Saved data entries

# # # # # # #

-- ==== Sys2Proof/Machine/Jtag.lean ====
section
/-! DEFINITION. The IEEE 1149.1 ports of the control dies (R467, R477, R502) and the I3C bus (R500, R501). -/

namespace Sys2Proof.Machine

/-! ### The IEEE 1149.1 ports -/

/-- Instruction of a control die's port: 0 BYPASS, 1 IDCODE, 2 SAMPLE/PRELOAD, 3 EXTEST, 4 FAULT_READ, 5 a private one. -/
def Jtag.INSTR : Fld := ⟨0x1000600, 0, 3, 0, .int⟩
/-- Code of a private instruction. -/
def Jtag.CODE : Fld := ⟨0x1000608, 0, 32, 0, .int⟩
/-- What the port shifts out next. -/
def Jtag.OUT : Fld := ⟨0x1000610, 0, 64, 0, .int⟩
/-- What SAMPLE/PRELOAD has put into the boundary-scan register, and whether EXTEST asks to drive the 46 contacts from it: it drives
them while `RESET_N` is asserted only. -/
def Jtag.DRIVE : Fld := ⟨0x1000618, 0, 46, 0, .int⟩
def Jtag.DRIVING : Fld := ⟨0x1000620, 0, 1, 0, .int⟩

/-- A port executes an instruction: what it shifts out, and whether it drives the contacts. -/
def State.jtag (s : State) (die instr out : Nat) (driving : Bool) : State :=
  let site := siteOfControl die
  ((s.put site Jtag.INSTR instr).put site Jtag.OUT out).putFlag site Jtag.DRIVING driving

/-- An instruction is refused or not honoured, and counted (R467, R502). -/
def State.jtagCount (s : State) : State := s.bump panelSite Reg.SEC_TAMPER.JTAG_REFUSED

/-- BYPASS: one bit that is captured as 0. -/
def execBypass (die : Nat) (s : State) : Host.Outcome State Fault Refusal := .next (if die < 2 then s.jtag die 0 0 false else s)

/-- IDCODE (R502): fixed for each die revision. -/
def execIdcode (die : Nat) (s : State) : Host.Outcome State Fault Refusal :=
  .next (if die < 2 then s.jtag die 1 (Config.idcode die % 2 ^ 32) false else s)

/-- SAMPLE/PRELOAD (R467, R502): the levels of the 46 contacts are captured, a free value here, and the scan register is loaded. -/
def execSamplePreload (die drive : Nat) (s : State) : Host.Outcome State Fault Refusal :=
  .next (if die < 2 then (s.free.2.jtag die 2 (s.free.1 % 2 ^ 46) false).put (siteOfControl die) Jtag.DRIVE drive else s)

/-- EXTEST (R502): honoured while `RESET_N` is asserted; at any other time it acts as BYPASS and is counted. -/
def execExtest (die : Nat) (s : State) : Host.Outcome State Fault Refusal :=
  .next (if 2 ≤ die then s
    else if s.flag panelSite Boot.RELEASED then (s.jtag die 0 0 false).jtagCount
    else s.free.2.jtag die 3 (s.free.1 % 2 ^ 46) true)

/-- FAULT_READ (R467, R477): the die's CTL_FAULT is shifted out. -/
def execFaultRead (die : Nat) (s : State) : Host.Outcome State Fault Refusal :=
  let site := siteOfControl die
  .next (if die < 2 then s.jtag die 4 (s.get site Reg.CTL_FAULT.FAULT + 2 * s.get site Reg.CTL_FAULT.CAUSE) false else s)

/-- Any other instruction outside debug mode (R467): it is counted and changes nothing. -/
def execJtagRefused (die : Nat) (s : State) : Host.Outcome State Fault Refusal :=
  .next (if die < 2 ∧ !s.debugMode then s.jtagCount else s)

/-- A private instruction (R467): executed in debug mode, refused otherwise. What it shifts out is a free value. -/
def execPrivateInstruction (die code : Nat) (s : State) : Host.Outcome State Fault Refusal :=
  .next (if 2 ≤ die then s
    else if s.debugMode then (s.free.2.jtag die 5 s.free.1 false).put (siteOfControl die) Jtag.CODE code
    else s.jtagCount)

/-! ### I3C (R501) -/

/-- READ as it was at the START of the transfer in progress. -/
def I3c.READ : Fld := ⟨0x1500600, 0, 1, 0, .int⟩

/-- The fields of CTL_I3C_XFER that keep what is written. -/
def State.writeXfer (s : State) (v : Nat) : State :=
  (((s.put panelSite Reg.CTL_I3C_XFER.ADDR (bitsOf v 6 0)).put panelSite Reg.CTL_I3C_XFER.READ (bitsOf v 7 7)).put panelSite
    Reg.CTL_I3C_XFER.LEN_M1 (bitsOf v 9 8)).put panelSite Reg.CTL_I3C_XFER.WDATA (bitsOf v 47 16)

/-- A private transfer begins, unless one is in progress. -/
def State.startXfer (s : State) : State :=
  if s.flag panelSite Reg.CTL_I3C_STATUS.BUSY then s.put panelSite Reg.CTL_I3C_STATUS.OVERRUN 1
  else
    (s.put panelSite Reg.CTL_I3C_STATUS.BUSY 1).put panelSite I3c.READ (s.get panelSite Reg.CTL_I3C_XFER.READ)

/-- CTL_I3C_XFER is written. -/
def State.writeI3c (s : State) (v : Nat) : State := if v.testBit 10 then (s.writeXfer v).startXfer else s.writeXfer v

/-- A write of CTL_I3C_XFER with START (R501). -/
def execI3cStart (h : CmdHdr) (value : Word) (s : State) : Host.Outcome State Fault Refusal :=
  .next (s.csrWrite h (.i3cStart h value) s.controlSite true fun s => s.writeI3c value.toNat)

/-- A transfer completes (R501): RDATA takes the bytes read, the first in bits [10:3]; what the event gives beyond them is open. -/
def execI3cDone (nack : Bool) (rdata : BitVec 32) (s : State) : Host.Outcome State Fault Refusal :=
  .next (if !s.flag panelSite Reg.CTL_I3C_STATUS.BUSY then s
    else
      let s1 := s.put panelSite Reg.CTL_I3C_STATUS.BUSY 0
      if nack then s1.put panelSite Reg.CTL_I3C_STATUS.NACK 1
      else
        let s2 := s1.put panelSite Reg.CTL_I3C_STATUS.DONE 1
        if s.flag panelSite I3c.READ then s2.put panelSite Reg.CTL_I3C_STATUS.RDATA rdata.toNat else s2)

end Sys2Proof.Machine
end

# # # # # # #

- YOUR TASK: Copy each line of the data exactly, leaving nothing out.

- WRITTEN RESPONSE:
-- ==== Sys2Proof/Machine/Jtag.lean ====
section
/-! DEFINITION. The IEEE 1149.1 ports of the control dies (R467, R477, R502) and the I3C bus (R500, R501). -/

namespace Sys2Proof.Machine

/-! ### The IEEE 1149.1 ports -/

/-- Instruction of a control die's port: 0 BYPASS, 1 IDCODE, 2 SAMPLE/PRELOAD, 3 EXTEST, 4 FAULT_READ, 5 a private one. -/
def Jtag.INSTR : Fld := ⟨0x1000600, 0, 3, 0, .int⟩
/-- Code of a private instruction. -/
def Jtag.CODE : Fld := ⟨0x1000608, 0, 32, 0, .int⟩
/-- What the port shifts out next. -/
def Jtag.OUT : Fld := ⟨0x1000610, 0, 64, 0, .int⟩
/-- What SAMPLE/PRELOAD has put into the boundary-scan register, and whether EXTEST asks to drive the 46 contacts from it: it drives
them while `RESET_N` is asserted only. -/
def Jtag.DRIVE : Fld := ⟨0x1000618, 0, 46, 0, .int⟩
def Jtag.DRIVING : Fld := ⟨0x1000620, 0, 1, 0, .int⟩

/-- A port executes an instruction: what it shifts out, and whether it drives the contacts. -/
def State.jtag (s : State) (die instr out : Nat) (driving : Bool) : State :=
  let site := siteOfControl die
  ((s.put site Jtag.INSTR instr).put site Jtag.OUT out).putFlag site Jtag.DRIVING driving

/-- An instruction is refused or not honoured, and counted (R467, R502). -/
def State.jtagCount (s : State) : State := s.bump panelSite Reg.SEC_TAMPER.JTAG_REFUSED

/-- BYPASS: one bit that is captured as 0. -/
def execBypass (die : Nat) (s : State) : Host.Outcome State Fault Refusal := .next (if die < 2 then s.jtag die 0 0 false else s)

/-- IDCODE (R502): fixed for each die revision. -/
def execIdcode (die : Nat) (s : State) : Host.Outcome State Fault Refusal :=
  .next (if die < 2 then s.jtag die 1 (Config.idcode die % 2 ^ 32) false else s)

/-- SAMPLE/PRELOAD (R467, R502): the levels of the 46 contacts are captured, a free value here, and the scan register is loaded. -/
def execSamplePreload (die drive : Nat) (s : State) : Host.Outcome State Fault Refusal :=
  .next (if die < 2 then (s.free.2.jtag die 2 (s.free.1 % 2 ^ 46) false).put (siteOfControl die) Jtag.DRIVE drive else s)

/-- EXTEST (R502): honoured while `RESET_N` is asserted; at any other time it acts as BYPASS and is counted. -/
def execExtest (die : Nat) (s : State) : Host.Outcome State Fault Refusal :=
  .next (if 2 ≤ die then s
    else if s.flag panelSite Boot.RELEASED then (s.jtag die 0 0 false).jtagCount
    else s.free.2.jtag die 3 (s.free.1 % 2 ^ 46) true)

/-- FAULT_READ (R467, R477): the die's CTL_FAULT is shifted out. -/
def execFaultRead (die : Nat) (s : State) : Host.Outcome State Fault Refusal :=
  let site := siteOfControl die
  .next (if die < 2 then s.jtag die 4 (s.get site Reg.CTL_FAULT.FAULT + 2 * s.get site Reg.CTL_FAULT.CAUSE) false else s)

/-- Any other instruction outside debug mode (R467): it is counted and changes nothing. -/
def execJtagRefused (die : Nat) (s : State) : Host.Outcome State Fault Refusal :=
  .next (if die < 2 ∧ !s.debugMode then s.jtagCount else s)

/-- A private instruction (R467): executed in debug mode, refused otherwise. What it shifts out is a free value. -/
def execPrivateInstruction (die code : Nat) (s : State) : Host.Outcome State Fault Refusal :=
  .next (if 2 ≤ die then s
    else if s.debugMode then (s.free.2.jtag die 5 s.free.1 false).put (siteOfControl die) Jtag.CODE code
    else s.jtagCount)

/-! ### I3C (R501) -/

/-- READ as it was at the START of the transfer in progress. -/
def I3c.READ : Fld := ⟨0x1500600, 0, 1, 0, .int⟩

/-- The fields of CTL_I3C_XFER that keep what is written. -/
def State.writeXfer (s : State) (v : Nat) : State :=
  (((s.put panelSite Reg.CTL_I3C_XFER.ADDR (bitsOf v 6 0)).put panelSite Reg.CTL_I3C_XFER.READ (bitsOf v 7 7)).put panelSite
    Reg.CTL_I3C_XFER.LEN_M1 (bitsOf v 9 8)).put panelSite Reg.CTL_I3C_XFER.WDATA (bitsOf v 47 16)

/-- A private transfer begins, unless one is in progress. -/
def State.startXfer (s : State) : State :=
  if s.flag panelSite Reg.CTL_I3C_STATUS.BUSY then s.put panelSite Reg.CTL_I3C_STATUS.OVERRUN 1
  else
    (s.put panelSite Reg.CTL_I3C_STATUS.BUSY 1).put panelSite I3c.READ (s.get panelSite Reg.CTL_I3C_XFER.READ)

/-- CTL_I3C_XFER is written. -/
def State.writeI3c (s : State) (v : Nat) : State := if v.testBit 10 then (s.writeXfer v).startXfer else s.writeXfer v

/-- A write of CTL_I3C_XFER with START (R501). -/
def execI3cStart (h : CmdHdr) (value : Word) (s : State) : Host.Outcome State Fault Refusal :=
  .next (s.csrWrite h (.i3cStart h value) s.controlSite true fun s => s.writeI3c value.toNat)

/-- A transfer completes (R501): RDATA takes the bytes read, the first in bits [10:3]; what the event gives beyond them is open. -/
def execI3cDone (nack : Bool) (rdata : BitVec 32) (s : State) : Host.Outcome State Fault Refusal :=
  .next (if !s.flag panelSite Reg.CTL_I3C_STATUS.BUSY then s
    else
      let s1 := s.put panelSite Reg.CTL_I3C_STATUS.BUSY 0
      if nack then s1.put panelSite Reg.CTL_I3C_STATUS.NACK 1
      else
        let s2 := s1.put panelSite Reg.CTL_I3C_STATUS.DONE 1
        if s.flag panelSite I3c.READ then s2.put panelSite Reg.CTL_I3C_STATUS.RDATA rdata.toNat else s2)

end Sys2Proof.Machine
end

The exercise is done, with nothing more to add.